Things They Carried

Things They Carried

by Tim O'Brien
Publisher: Mariner Books
Trade Paperback, 256 pages
Price: $15.95

There aren't many war stories. There are plenty of anti-war stories, the war-is-hell books that focus on the bleak parts, the personal stories, the atrocities. There are stories that glorify war, the ones like The Iliad that maintain a veneer of sorrow for war's destructive force while praising the nobility of warriors. But not many stories are just about war.
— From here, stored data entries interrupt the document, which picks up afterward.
-- ==== Sys2Proof/Machine/Engine.lean ====
section
/-! DEFINITION. What the matrix engine computes: descriptors, row formats, passes, drains (spec/02_number_formats.md, R56,
R57; spec/08_isa_engines_system.md, R191 to R193; spec/16_matrix_engine.md, R312 to R315). -/

namespace Sys2Proof.Machine

/-! ### Rows as the FP32 words they stand for (R191) -/

/-- Bytes of a dense row of 128 elements, by format code; 5 is FP32. -/
def mxRowBytes (fmt : Nat) : Nat :=
  match fmt with
  | 0 | 1 => 256
  | 2 => 128
  | 3 => 96
  | 4 => 64
  | _ => 512

def mxIsBx (fmt : Nat) : Bool := 2 ≤ fmt && fmt ≤ 4

/-- The BX format of codes 2, 3, 4. -/
def mxBx (fmt : Nat) : BxFmt := match fmt with | 2 => .bx8 | 3 => .bx6 | _ => .bx4

/-- Element i of a row: its bytes, its headers' bytes (R37, R50, R52). -/
def mxElem (fmt : Nat) (elems heads : List Byte) (i : Nat) : Word :=
  match fmt with
  | 0 => BitVec.ofNat 32 (65536 * sliceNat elems (2 * i) 2)
  | 1 => BitVec.ofNat 32 (fpCvt fp16 fp32 {} (sliceNat elems (2 * i) 2)).1
  | _ =>
    let k := bxK (mxBx fmt)
    let per := 2 * (k + 1)
    let code := sliceNat elems (per * (i / 16)) per / 2 ^ ((k + 1) * (i % 16)) % 2 ^ (k + 1)
    bxValue k (BitVec.ofNat 32 code) (BitVec.ofNat 32 (65536 * (i % 16) + sliceNat heads (2 * (i / 16)) 2))

/-- The n elements of a row. -/
def mxRow (fmt n : Nat) (elems heads : List Byte) : List Word := (List.range n).map (mxElem fmt elems heads)

/-! ### Group sums (R56) -/

/-- The exact product of two values. -/
def mulNum (x y : Num) : Num := (Num.mul x y).1

def Num.log2 : Num → Int
  | .fin _ m e => (Nat.log2 m : Int) + e
  | _ => 0

/-- Sign × Floor(|p| / 2^q). -/
def Num.aligned (q : Int) : Num → Int
  | .fin s m e =>
    let n : Nat := if q ≤ e then m * 2 ^ (e - q).toNat else m / 2 ^ (q - e).toNat
    if s then -(n : Int) else n
  | _ => 0

def groupSum (ps : List Num) : Word :=
  if ps.any Num.isNaN || (ps.any (fun p => p.isInf && p.sign) && ps.any (fun p => p.isInf && !p.sign)) then
    BitVec.ofNat 32 fp32.nan
  else if ps.any Num.isInf then
    BitVec.ofNat 32 (fp32.withSign (ps.any fun p => p.isInf && p.sign) fp32.infBits)
  else
    match ps.filter fun p => !p.isZero with
    | [] => 0
    | p :: rest =>
      let q := (rest.foldl (fun m r => max m r.log2) p.log2) - 39
      let sum := ((p :: rest).map (Num.aligned q)).foldl (· + ·) 0
      if sum = 0 then 0 else BitVec.ofNat 32 (fp32.round .rne (sum < 0) sum.natAbs q).1

/-- The aligned terms of a group, and none of a group whose result is NaN or infinite (R56, R314). -/
def groupTerms (ps : List Num) : List Int :=
  let sum := fp32.decode (groupSum ps).toNat
  if sum.isNaN || sum.isInf then []
  else
    match ps.filter fun p => !p.isZero with
    | [] => []
    | p :: rest => (p :: rest).map (Num.aligned ((rest.foldl (fun m r => max m r.log2) p.log2) - 39))

/-- The 48-bit sum of a group. -/
def groupTotal (ps : List Num) : Int := (groupTerms ps).foldl (· + ·) 0

/-- The least nonnegative residue modulo 2^31 - 1 (R314). -/
def residue (n : Int) : Nat := (n % (2 ^ 31 - 1)).toNat

/-- Accumulate: one addition in RNE, NaN canonical. -/
def accumulate (a g : Word) : Word := BitVec.ofNat 32 (fpAdd fp32 {} a.toNat g.toNat).1

/-! ### Planes and accumulators -/

def zeroRow : List Word := List.replicate 128 0

def rowOf (rows : List (Nat × List Word)) (k : Nat) : List Word := ((rows.find? fun e => e.1 == k).map (·.2)).getD zeroRow

/-- Rows that are not +0.0 throughout are listed, in the order of their number. -/
def setRow (rows : List (Nat × List Word)) (k : Nat) (r : List Word) : List (Nat × List Word) :=
  (rows.filter fun e => e.1 < k) ++ (if r.all (· == 0) then [] else [(k, r)]) ++ (rows.filter fun e => k < e.1)

/-- Before the first MXLDS both planes hold +0.0 in BF16 (R192). -/
def zeroPlane : Plane := ⟨0, [], false⟩
def newEngineCtx : EngineCtx := ⟨zeroPlane, zeroPlane, [], []⟩

/-- The 128 products of an activation row with column n of a plane. -/
def products (active : Plane) (acts : List Word) (n : Nat) : List Num :=
  (acts.zip ((List.range 128).map (rowOf active.rows))).map fun (x, w) =>
    mulNum (fp32.decode x.toNat) (fp32.decode ((w[n]?).getD 0).toNat)

/-- One activation row against the active plane, added to an accumulator row (R192). -/
def passRow (active : Plane) (acts : List Word) (old : List Word) : List Word :=
  old.mapIdx fun n a => accumulate a (groupSum (products active acts n))

/-- A[row]: the residue of the array's sums (R314). -/
def rowResidue (active : Plane) (acts : List Word) : Nat :=
  residue (((List.range 128).map fun n => groupTotal (products active acts n)).foldl (· + ·) 0)

/-- B[row]: the residue that the residue unit computes from the terms themselves (R314). -/
def termResidue (active : Plane) (acts : List Word) : Nat :=
  residue (((List.range 128).flatMap fun n => groupTerms (products active acts n)).foldl (· + ·) 0)

/-! ### Descriptors (R191, R193) -/

structure MxDesc where
  base : Nat
  hbase : Nat
  stride : Nat
  rows : Nat
  acc0 : Nat
  fmt : Nat
  flags : Nat
  tab : Nat
  meta' : Nat

def mxDesc (op : Nat) (raw : List Byte) : MxDesc :=
  if op = 0 then
    ⟨sliceNat raw 0 4, sliceNat raw 4 4, sliceNat raw 8 4, 128, 0, sliceNat raw 12 1, sliceNat raw 13 1, 0, 0⟩
  else
    ⟨sliceNat raw 0 4, sliceNat raw 4 4, sliceNat raw 8 4, sliceNat raw 12 2, sliceNat raw 14 2, sliceNat raw 16 1,
      sliceNat raw 17 1, sliceNat raw 20 4, sliceNat raw 24 4⟩

/-- NA: no arrival. -/
def MxDesc.na (d : MxDesc) : Bool := d.flags / 128 % 2 == 1
def MxDesc.clr (d : MxDesc) : Bool := d.flags % 2 == 1

/-- The fields that a descriptor fixes: every cause of FORMAT but those read from the window (R193). -/
def mxFieldsOk (op : Nat) (raw : List Byte) : Bool :=
  let d := mxDesc op raw
  d.stride % 16 == 0 &&
  if op = 0 then decide (d.fmt ≤ 4) && d.flags % 128 == 0 && sliceNat raw 14 2 == 0
  else
    decide (1 ≤ d.rows ∧ d.rows ≤ 512 ∧ d.acc0 + d.rows ≤ 512) && d.flags / 2 % 64 == 0 && sliceNat raw 18 2 == 0 &&
    sliceNat raw 28 4 == 0 &&
    (if op = 4 then decide (d.fmt ≤ 5) && d.tab == 0 && d.meta' == 0
     else decide (d.fmt ≤ 4 ∨ d.fmt = 255) && (op == 3 || d.meta' == 0))

/-- n bytes of a window of lm bytes, or none where they lie outside. -/
def winBytes (win : List Host.Cell) (lm off n : Nat) : Option (List Byte) :=
  if off + n ≤ lm then some (memBytes win off n) else none

/-- A row's elements, or none for a FAULT. -/
def readRow (win : List Host.Cell) (lm : Nat) (d : MxDesc) (fmt : Nat) (sparse : Bool) (r : Nat) : Option (List Word) := do
  let half := if sparse then 2 else 1
  let es ← winBytes win lm (d.base + r * d.stride) (mxRowBytes fmt / half)
  let hs ← if mxIsBx fmt then winBytes win lm (d.hbase + 16 / half * r) (16 / half) else some []
  return mxRow fmt (128 / half) es hs

/-- The place of stored element j (R192). -/
def sparseIndex (m : Nat) (j : Nat) : Nat := 4 * (j / 2) + m / 4 ^ j % 4

/-- The two stored elements of a group, whose metadata are the four bits m, have one index. -/
def sparseClash (m : Nat) : Bool := m % 4 == m / 4

def expandRow (m : Nat) (vals : List Word) : List Word :=
  (List.range 128).map fun i =>
    match (List.range 64).find? fun j => sparseIndex m j == i with
    | some j => (vals[j]?).getD 0
    | none => 0

/-- A byte of FMTTAB that lies in the window is no format code: FORMAT, wherever the rest of the table lies (R193, R313). -/
def formatBad (win : List Host.Cell) (lm : Nat) (d : MxDesc) : Bool :=
  d.fmt == 255 && (List.range d.rows).any fun r => (winBytes win lm (d.tab + r) 1).elim false fun bs => bs.any fun f => decide (4 < f.toNat)

/-- The formats of a pass's rows: its own, or those of FMTTAB; none where they lie outside the window. -/
def rowFormats (win : List Host.Cell) (lm : Nat) (d : MxDesc) : Option (List Nat) :=
  if d.fmt = 255 then (winBytes win lm d.tab d.rows).map fun bs => bs.map (·.toNat) else some (List.replicate d.rows d.fmt)

/-- The metadata of each row of MXSPR. -/
def rowMetas (win : List Host.Cell) (lm : Nat) (d : MxDesc) : List (Option Nat) :=
  (List.range d.rows).map fun r => (winBytes win lm (d.meta' + 16 * r) 16).map bytesToNat

/-- A byte of META that lies in the window, two groups, has a clash: FORMAT, wherever the rest of its row lies (R193). -/
def metaBad (win : List Host.Cell) (lm : Nat) (d : MxDesc) : Bool :=
  (List.range (16 * d.rows)).any fun i => (winBytes win lm (d.meta' + i) 1).elim false fun bs =>
    bs.any fun m => sparseClash (m.toNat % 16) || sparseClash (m.toNat / 16)

/-- What an operation ends with, decided before it has an effect: 0, FORMAT 3 or FAULT 4; FORMAT goes first (R193).  A base
that must be a multiple of 16 is that of the element and, for BX, of the header plane; the spec does not say whether META
and FMTTAB count (DESIGN CHOICE, log 57). -/
def passCheck (op : Nat) (win : List Host.Cell) (lm : Nat) (raw : List Byte) : Nat :=
  let d := mxDesc op raw
  let fmts := rowFormats win lm d
  let metas := if op = 3 then rowMetas win lm d else []
  if !mxFieldsOk op raw || formatBad win lm d || (op == 3 && metaBad win lm d) then 3
  else
    match fmts with
    | none => 4
    | some l =>
      if d.base % 16 ≠ 0 ∨ (l.any mxIsBx ∧ d.hbase % 16 ≠ 0) ∨ metas.any Option.isNone then 4
      else if (l.mapIdx fun r f => (readRow win lm d f (op == 3) r).isNone).any id then 4
      else 0

/-- The activation rows of a pass, in dense form (R192). -/
def passActs (op : Nat) (win : List Host.Cell) (lm : Nat) (raw : List Byte) : List (List Word) :=
  let d := mxDesc op raw
  ((rowFormats win lm d).getD []).mapIdx fun r f =>
    let vals := (readRow win lm d f (op == 3) r).getD []
    if op = 3 then expandRow (((winBytes win lm (d.meta' + 16 * r) 16).map bytesToNat).getD 0) vals else vals

/-- The accumulator rows a pass would commit, from its operands as it has read them (R192, R315). -/
def passRows (op : Nat) (win : List Host.Cell) (lm : Nat) (raw : List Byte) (e : EngineCtx) : List (Nat × List Word) :=
  let d := mxDesc op raw
  (passActs op win lm raw).mapIdx fun r acts =>
    (d.acc0 + r, passRow e.active acts (if d.clr then zeroRow else rowOf e.acc (d.acc0 + r)))

/-- A run passes when A[row] = B[row] for every row (R314). -/
def residuesMatch (op : Nat) (win : List Host.Cell) (lm : Nat) (raw : List Byte) (e : EngineCtx) : Bool :=
  (passActs op win lm raw).all fun acts => rowResidue e.active acts == termResidue e.active acts

/-- What the operation reads holds an uncorrectable soft error: the active plane of a pass, an accumulator row of a pass
without CLR or of a drain (R315). -/
def readsBad (op : Nat) (raw : List Byte) (e : EngineCtx) : Bool :=
  let d := mxDesc op raw
  let rows := e.badAcc.any fun r => decide (d.acc0 ≤ r ∧ r < d.acc0 + d.rows)
  if op = 4 then rows else (op == 2 || op == 3) && (e.active.bad || (!d.clr && rows))

/-- MXLDS's plane, or none for a FAULT. -/
def loadPlane (win : List Host.Cell) (lm : Nat) (raw : List Byte) : Option Plane :=
  let d := mxDesc 0 raw
  if d.base % 16 ≠ 0 ∨ (mxIsBx d.fmt ∧ d.hbase % 16 ≠ 0) then none
  else
    ((List.range 128).mapM fun k => readRow win lm d d.fmt false k).map fun rows =>
      ⟨d.fmt, (rows.mapIdx fun k r => (k, r)).filter (fun e => !(e.2.all (· == 0))), false⟩

/-- A drained row: its element bytes and its header bytes (R192). -/
def drainRow (fmt : Nat) (r : List Word) : List Byte × List Byte :=
  match fmt with
  | 0 => (r.flatMap fun v => natToBytes 2 (fpCvt fp32 bf16 {} v.toNat).1, [])
  | 1 => (r.flatMap fun v => natToBytes 2 (fpCvt fp32 fp16 {} v.toNat).1, [])
  | 2 | 3 | 4 =>
    let k := bxK (mxBx fmt)
    let blks := (List.range 8).map fun b => bxQuantise k (((r.drop (16 * b)).take 16).map some)
    (blks.flatMap fun b => natToBytes (2 * (k + 1)) (bxPack k (b.codes.map fun c => c.map (·.1))),
     blks.flatMap fun b => natToBytes 2 b.header.toNat)
  | _ => (r.flatMap fun v => natToBytes 4 v.toNat, [])

/-- MXDRN: FORMAT, FAULT, or the bytes it stores in the window, by offset. -/
def drainCells (win : List Host.Cell) (lm : Nat) (raw : List Byte) (e : EngineCtx) : Except Nat (List (Nat × List Byte)) :=
  let d := mxDesc 4 raw
  let inside (off n : Nat) : Bool := (winBytes win lm off n).isSome
  if !mxFieldsOk 4 raw then .error 3
  else if d.base % 16 ≠ 0 ∨ (mxIsBx d.fmt ∧ d.hbase % 16 ≠ 0) then .error 4
  else if (List.range d.rows).all fun r =>
      inside (d.base + r * d.stride) (mxRowBytes d.fmt) && (!mxIsBx d.fmt || inside (d.hbase + 16 * r) 16) then
    .ok ((List.range d.rows).flatMap fun r =>
      let (es, hs) := drainRow d.fmt (rowOf e.acc (d.acc0 + r))
      (d.base + r * d.stride, es) :: (if hs.isEmpty then [] else [(d.hbase + 16 * r, hs)]))
  else .error 4

/-- Cycles of a pass (R312): each row at the rate of the wider format, plus 256. -/
def passCycles (win : List Host.Cell) (lm : Nat) (raw : List Byte) (op : Nat) (weights : Nat) : Nat :=
  let d := mxDesc op raw
  let quarters (f : Nat) : Nat := match max (4 - min 4 f) (4 - min 4 weights) with | 0 => 1 | 1 => 2 | _ => 4
  let fmts := (rowFormats win lm d).getD []
  ((fmts.map quarters).sum + 3) / 4 + 256

end Sys2Proof.Machine
end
The Things They Carried is one of them. Tim O'Brien served in Vietnam as a private, drafted despite his hinted-at leftist leanings, humping pounds of equipment and weaponry from one part of the jungle to the other. He tells stories about what he saw there, or rather, what he could've seen there, because as he says there's a truth that isn't fact-truth, and that's what he aims for.

He doesn't whine, wallow in self-pity, try to understand why he was in Nam, why anyone was in Nam, or why he ended up at a base camp from a wound that went untended too long. He doesn't ask whether the U. S. should've entered the war. He tells the story of his failed draft dodge, running to Canada alone in late June. This isn't a complaint, an accusation, or a vindication.

It's a war story. O'Brien calls it fiction because not everything actually happened, at least the way he records it. But it's not fiction, it's too real for fiction, and when he describes the boredom of war, the fear of combat, the irrational love of the fear of combat, we realize that separating the "real" from the "not real" is beside the point.

Tim O'Brien is among the great American writers. Never settling for poetry or realism alone, he combines both in a series of disjointed but intimately connected stories about the men of Alpha Company. In the process he shows us not just how men behave in war, but how war—and writing about war—is just another metaphor for understanding life.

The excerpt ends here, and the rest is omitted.